Player/Player interactions are always trouble in multiplayer games.
The way to get them “perfect,” is to use the input-synchronous, delayed-command pattern. Every command has to go to the server first, and is only executed once it comes back from the server. That way, all commands can be executed in the same way on all clients.
Ideally you do this with a deterministic, constant step size simulation engine, too.
The draw-back of that model, is that you have to live with a server round-trip time for every input. This is totally acceptable for RTS games, but not so good for twitch games.
In your game, you have to make up your mind on who is “authority” of a “push” operation. Either the pushed, or the pusher, will be “authority” and their position will “win.” The other side will very likely see a correction, because the time of contact doesn’t happen the same in the delayed frame, as it does in the original frame. Note that two characters colliding may have different opinion about who is the “pusher!”
If you want it to look similar for everybody, perhaps one option is to actually allow pawn/pawn overlap (so physics doesn’t push,) and instead detect pawn/pawn overlap, and send a command that separates the two pawns with a pre-determined position animation/vector. Because this command will be executed with the same amount of separation over the same amount of time on both clients, it will look more similar than a physics-based collision solution. You’ll typically want to manage this as bidirectional – “player A and B are separating” – with no difference in ordering, rather than trying to implement “A pushes B so A stands still” because B will see something different on their side.

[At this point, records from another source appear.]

-- ==== Sys2Proof/Machine/Schedule.lean ====
section
/-! DEFINITION. The schedule image: the checks of a load (R125 to R131, R159, R224), its commit (R132), start, stop and
the placement epoch (R134 to R137, R175). -/

namespace Sys2Proof.Machine

/-- What a write to an object does once its access and length are in order (R412): refused as INVALID, refused as STATE,
or taking effect. `rej` is what a refusal leaves, where it leaves a result code (R339, R357, R487). -/
structure Act where
  inv : Bool := false
  bad : Bool := false
  rej : Option State := none
  eff : State
deriving DecidableEq, Repr

/-! Function tables. -/

def State.updSfu (s : State) (c : Nat) (f : SfuSt → SfuSt) : State := s.updCore c (fun k => { k with sfu := f k.sfu })

/-- Word `k` of FN_STAGE. -/
def stageWord (st : SMap Byte) (k : Nat) : Word := BitVec.ofNat 32 (ofLe (st.gets 0 (4 * k) 4))

/-- The check of a staged table (R121). -/
def stageCheck (st : SMap Byte) : Nat := fnCheck (stageWord st) (shippedWord 0)

/-- Commit FN_STAGE into a loadable slot: the header and its N entries (R120). -/
def SfuSt.commit (u : SfuSt) (f : Nat) : SfuSt :=
  let n := 16 + 8 * tN (stageWord u.stage)
  { u with tables := u.tables.sets 0 (f * 4096) ((List.range n).map (stageWord u.stage)),
           valid := u.valid ||| BitVec.ofNat 8 (2 ^ (f - 8)) }

/-! The image's header and sections. -/

/-- An image header (R125). -/
structure Hdr where
  w : List Word
deriving DecidableEq, Repr

def Hdr.word (h : Hdr) (i : Nat) : Word := h.w.getD i 0
def Hdr.ver (h : Hdr) : Nat := fld (h.word 1) 31 24
def Hdr.nsec (h : Hdr) : Nat := fld (h.word 1) 15 8
def Hdr.nentry (h : Hdr) : Nat := fld (h.word 1) 7 0
def Hdr.len (h : Hdr) : Nat := (h.word 2).toNat
def Hdr.logn (h : Hdr) : Nat := fld (h.word 3) 31 24
def Hdr.logBase (h : Hdr) : Nat := (h.word 4).toNat + fld (h.word 5) 7 0 * 2 ^ 32

def State.hdrAt (s : State) (off : Nat) : Hdr := { w := wordsLe 32 (s.peek off 128) }

/-- Bytes of a segment-log area (R171). -/
def logBytes (logn : Nat) : Nat := 136 * 2 ^ logn * 32

/-- HEADER (R131). -/
def hdrBad (h : Hdr) (off : Nat) : Bool :=
  decide (off % 64 ≠ 0) || decide (hbmTop < off + 128) || decide (h.word 0 ≠ 0x4C514B33) || decide (fld (h.word 3) 23 0 ≠ 0) ||
  decide (fld (h.word 5) 31 8 ≠ 0) || decide (h.word 6 ≠ 0) || decide (h.word 7 ≠ 0) ||
  (h.w.drop 16).any (fun x => decide (x ≠ 0)) || decide (h.len % 64 ≠ 0) || decide (hbmTop < off + h.len) ||
  decide (h.nsec = 0) || decide (h.nentry = 0) || decide (16 < h.nentry) || decide (h.len < 128 + 16 * h.nsec) ||
  (decide (h.ver = 3) && decide (h.logn ≠ 0) &&
    (decide (h.logn < 4) || decide (16 < h.logn) || decide (h.logBase % 64 ≠ 0) || decide (hbmTop < h.logBase + logBytes h.logn)))
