/-- The local extents of an entry (R354); a companion's is its PARITY entry's slot. -/
def hExtents (w : List Word) : List (Nat × Nat) :=
  if hKind w = 1 then (hw64 w 2, hLen w) :: (if hChg w = 0 then [] else [(hw64 w 4, hLen w + 64)])
  else if hKind w = 2 then [(hw64 w 2, hLen w + 64), (hw64 w 4, hLen w + 64)]
  else []

/-- Words `a` to `b` of an entry are zero. -/
def hZero (w : List Word) (a b : Nat) : Bool := ((w.drop a).take (b + 1 - a)).all (fun x => decide (x = 0))

/-- VERSION (R357). -/
def hVersionBad (w : List Word) : Bool :=
  decide (hVer w = 0) || decide (3 < hVer w) || (decide (hVer w < 3) && (decide (hKind w = 3) || decide (hRole w = 9)))

/-- FORMAT of one entry (R7, R354). -/
def hFormatBad (w : List Word) : Bool :=
  decide (hUnits w = 0) || decide (32 < hUnits w) || !hZero w 26 31 ||
  (if hKind w = 1 then
    decide (7 < hRole w) || decide (1 < hChg w) || !hZero w 6 25 || (decide (hChg w = 0) && !hZero w 4 5)
  else if hKind w = 2 then
    !(decide (hRole w = 8 ∨ hRole w = 9)) || (List.range 8).any (fun i => !(hChg w).testBit i && decide ((hRec w i).2.2 ≠ 0)) ||
    decide ((hRec w (hRole w)).2.2 ≠ hw64 w 2)
  else decide (hKind w ≠ 3) || decide (9 < hRole w) || decide (hChg w ≠ 0) || !hZero w 4 5)

/-- The companion rule of R355 over the whole map. -/
def companionsBad : List (List Word) → Bool
  | [] => false
  | w :: rest =>
    if hKind w = 2 then
      match rest with
      | [] => true
      | c :: rest' =>
        decide (hKind c ≠ 3) || decide (hGroup c ≠ hGroup w) || decide (hRole c ≠ hRole w) || decide (hUnits c ≠ hUnits w) ||
        decide (hw64 c 2 ≠ hw64 w 2) || decide (hw64 c 6 ≠ hw64 w 6) || decide (hw64 c 24 ≠ hw64 w 24) || companionsBad rest'
    else if hKind w = 3 then true
    else companionsBad rest

/-- PLACEMENT of an entry that names a group (R353, R357). -/
def State.placementBad (s : State) (w : List Word) : Bool :=
  let recs := (List.range 10).map (hRec w)
  decide (hKind w ≠ 1) &&
    (hasDup (recs.map (fun r => r.1)) || hasDup (recs.map (fun r => r.2.1)) ||
      (decide (hKind w = 2) && (decide ((hRec w (hRole w)).2.1 ≠ s.devNum) || decide ((hRec w (hRole w)).1 ≠ s.husk.tray))))

/-- An extent outside local HBM or misaligned. -/
def extentBad (x : Nat × Nat) : Bool := decide (x.1 % 256 ≠ 0) || decide (hbmTop < x.1 + x.2)

/-- Entries of 128 bytes from a local offset. -/
def State.entriesAt (s : State) (o n : Nat) : List (List Word) := (List.range n).map (fun i => wordsLe 32 (s.peek (o + 128 * i) 128))

/-- The outcome of a map load (R357): the lowest code that applies. -/
def State.mapCheck (s : State) (m : List (List Word)) : Nat :=
  let ex := m.flatMap hExtents
  if hbmTop < s.husk.mapBase + 128 * s.husk.mapCount ∨ ex.any extentBad = true ∨ anyOverlap ex = true then 2
  else if m.any hVersionBad then 3
  else if m.any hFormatBad || companionsBad m then 4
  else if m.any s.placementBad then 5
  else 0

/-! Trailers and encryption. -/

/-- A trailer (R356) of kind 1 JOLD, 2 JDELTA, 3 PARITY, 4 ACCUM. -/
def trailer (tkind group role gen : Nat) (tag : List Byte) : List Byte :=
  leBytes 4 (3 * 2 ^ 24 + tkind * 2 ^ 16) ++ leBytes 4 group ++ leBytes 4 role ++ leBytes 4 0 ++ leBytes 8 gen ++ leBytes 8 0 ++
    slice tag 0 16 ++ List.replicate 16 0

def trKind (t : List Byte) : Nat := leAt t 2 1
def trGen (t : List Byte) : Nat := leAt t 16 8

/-- R7 on a trailer: its version, and its reserved fields zero. -/
def trOk (t : List Byte) : Bool :=
  decide (1 ≤ leAt t 3 1 ∧ leAt t 3 1 ≤ 3) && decide (leAt t 0 2 = 0) && decide (leAt t 8 4 < 16) && decide (leAt t 12 4 = 0) &&
  decide (leAt t 24 8 = 0) && allZero (slice t 48 16)

/-- Does a trailer show a kind and a generation? -/
def trIs (t : List Byte) (kind gen : Nat) : Bool := trOk t && decide (trKind t = kind) && decide (trGen t = gen)

/-- The key and IV of R459. -/
def State.huskKey (s : State) : List Byte := kdf "KRN-HUSK" s.jobKey 32
def huskIv (group role tkind epoch gen : Nat) : List Byte :=
  leBytes 4 group ++ leBytes 1 (role + 16 * tkind) ++ leBytes 2 epoch ++ leBytes 5 gen

/-- A parity slot or accumulator with its trailer. -/
def State.sealChunk (s : State) (plain : List Byte) (tkind group role epoch gen : Nat) : List Byte :=
  let iv := huskIv group role tkind epoch gen
  let aad := (trailer tkind group role gen []).take 32
  gcmCrypt s.huskKey iv plain ++ trailer tkind group role gen (Config.gcmTag s.huskKey iv aad plain)

/-- The plaintext of a slot or accumulator of `n` bytes with its trailer, when its tag holds. -/
def State.openChunk (s : State) (bs : List Byte) (n epoch : Nat) : Option (List Byte) :=
  let t := bs.drop n
  let iv := huskIv (leAt t 4 4) (leAt t 8 1 % 16) (trKind t) epoch (trGen t)
  let plain := gcmCrypt s.huskKey iv (bs.take n)
  if trOk t ∧ Config.gcmTag s.huskKey iv (t.take 32) plain = (t.drop 32).take 16 then some plain else none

Of course, you will still run into cases where player 1 runs ahead of player 2 on their own client, and sees themselves pushing player 2, whereas player 2 runs ahead of player 1 on their client, and thinks that player 1 misses. If player 2 starts being pushed there, they might be surprised at that outcome. This is not a “physics” problem, this is a “speed of light” problem – people will have separate world views because of latency, and separate (split) worldviews cannot possibly be reconciled.